Phyloseminar #62: Nicholas Lartillot (Université de Lyon)




Streamed live on Nov 16, 2016

Systematic errors in phylogenomic studies: on the importance of modeling pattern-heterogeneity across sites.

While all models now used in phylogenetic analyses account for rate-heterogeneity across sites, the case of pattern-heterogeneity (i.e. qualitative variation in substitution processes across nucleotide or amino-acid positions) is much less clear and has recently been the subject of some controversy. One main question is whether pattern-heterogeneity should be modelled at the level of genes (or groups of genes), or at the level of sites. Both approaches have been used in recent phylogenomic analyses of metazoans---sometimes leading to radically different conclusions---in particular concerning the early patterns of diversification within this group.

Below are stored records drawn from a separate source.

theorem Dev.dropT0_chg : ∀ d a1 a2, Dev.changesOnly [.regs, .t0, .tir, .mkt] d (Dev.dropT0 d a1 a2) := by
  intro d a1 a2
  unfold Dev.dropT0
  repeat' first
    | (with_reducible assumption)
    | (with_reducible exact chg_refl _ _)
    | ((with_reducible apply Dev.release0_keep); exact rfl)
    | ((with_reducible apply Dev.setAsideUnit_keep); exact rfl)
    | (with_reducible apply chg_ite)
    | (with_reducible apply chg_foldl)
    | (with_reducible apply chg_foldl_snd)
    | (with_reducible apply chg_ite_snd)
    | intro _ _ _
    | intro _
    | split
    | (dsimp -proj only)

theorem Dev.dropT0_keep {t d0 d a1 a2} (hs : tablesIn [.regs, .t0, .tir, .mkt] t = true) (hx : Dev.changesOnly t d0 d) : Dev.changesOnly t d0 (Dev.dropT0 d a1 a2) :=
  chg_step (Dev.dropT0_chg _ _ _) hs hx

theorem Dev.discardUnit_chg : ∀ d a1 a2, Dev.changesOnly [.regs, .t0, .tir, .mkt] d (Dev.discardUnit d a1 a2) := by
  intro d a1 a2
  unfold Dev.discardUnit
  repeat' first
    | (with_reducible assumption)
    | (with_reducible exact chg_refl _ _)
    | ((with_reducible apply Dev.dropT0_keep); exact rfl)
    | ((with_reducible apply Dev.setUnit_keep); exact rfl)
    | (with_reducible apply chg_ite)
    | (with_reducible apply chg_foldl)
    | (with_reducible apply chg_foldl_snd)
    | (with_reducible apply chg_ite_snd)
    | intro _ _ _
    | intro _
    | split
    | (dsimp -proj only)

theorem Dev.discardUnit_keep {t d0 d a1 a2} (hs : tablesIn [.regs, .t0, .tir, .mkt] t = true) (hx : Dev.changesOnly t d0 d) : Dev.changesOnly t d0 (Dev.discardUnit d a1 a2) :=
  chg_step (Dev.discardUnit_chg _ _ _) hs hx

theorem Dev.setCol_chg : ∀ d a1, Dev.changesOnly [.col] d (Dev.setCol d a1) := by
  intro d a1
  unfold Dev.setCol
  repeat' first
    | (with_reducible assumption)
    | (with_reducible exact chg_refl _ _)
    | (with_reducible apply chg_ite)
    | (with_reducible apply chg_foldl)
    | (with_reducible apply chg_foldl_snd)
    | (with_reducible apply chg_ite_snd)
    | intro _ _ _
    | intro _
    | split
    | (dsimp -proj only)
    | (refine chg_step (chg_col _ _) rfl ?_)

theorem Dev.setCol_keep {t d0 d a1} (hs : tablesIn [.col] t = true) (hx : Dev.changesOnly t d0 d) : Dev.changesOnly t d0 (Dev.setCol d a1) :=
  chg_step (Dev.setCol_chg _ _) hs hx

theorem Dev.freeExtents_chg : ∀ d a1 a2, Dev.changesOnly [.regs, .t1, .tir] d (Dev.freeExtents d a1 a2) := by
  intro d a1 a2
  unfold Dev.freeExtents
  repeat' first
    | (with_reducible assumption)
    | (with_reducible exact chg_refl _ _)
    | ((with_reducible apply Dev.setT1_keep); exact rfl)
    | ((with_reducible apply Dev.setTir_keep); exact rfl)
    | ((with_reducible apply Dev.wr_keep); exact rfl)
    | (with_reducible apply chg_ite)
    | (with_reducible apply chg_foldl)
    | (with_reducible apply chg_foldl_snd)
    | (with_reducible apply chg_ite_snd)
    | intro _ _ _
    | intro _
    | split
    | (dsimp -proj only)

In this talk, I will first explore the empirical evidence concerning the presence, and the relative importance, of either type of heterogeneity in empirical sequence alignments. Then, I will introduce Dirichlet process mixture models accounting for site-specific amino-acid preferences. The statistical meaning of Dirichlet processes, as a non-parametric method for estimating arbitrary distributions of site-specific effects, will be explained and illustrated through simulation experiments. Finally, based on simulations implementing pattern heterogeneity simultaneously at both the gene and the site levels, I will show the importance of using models explicitly accounting for pattern-heterogeneity across sites for reconstructing accurate phylogenies.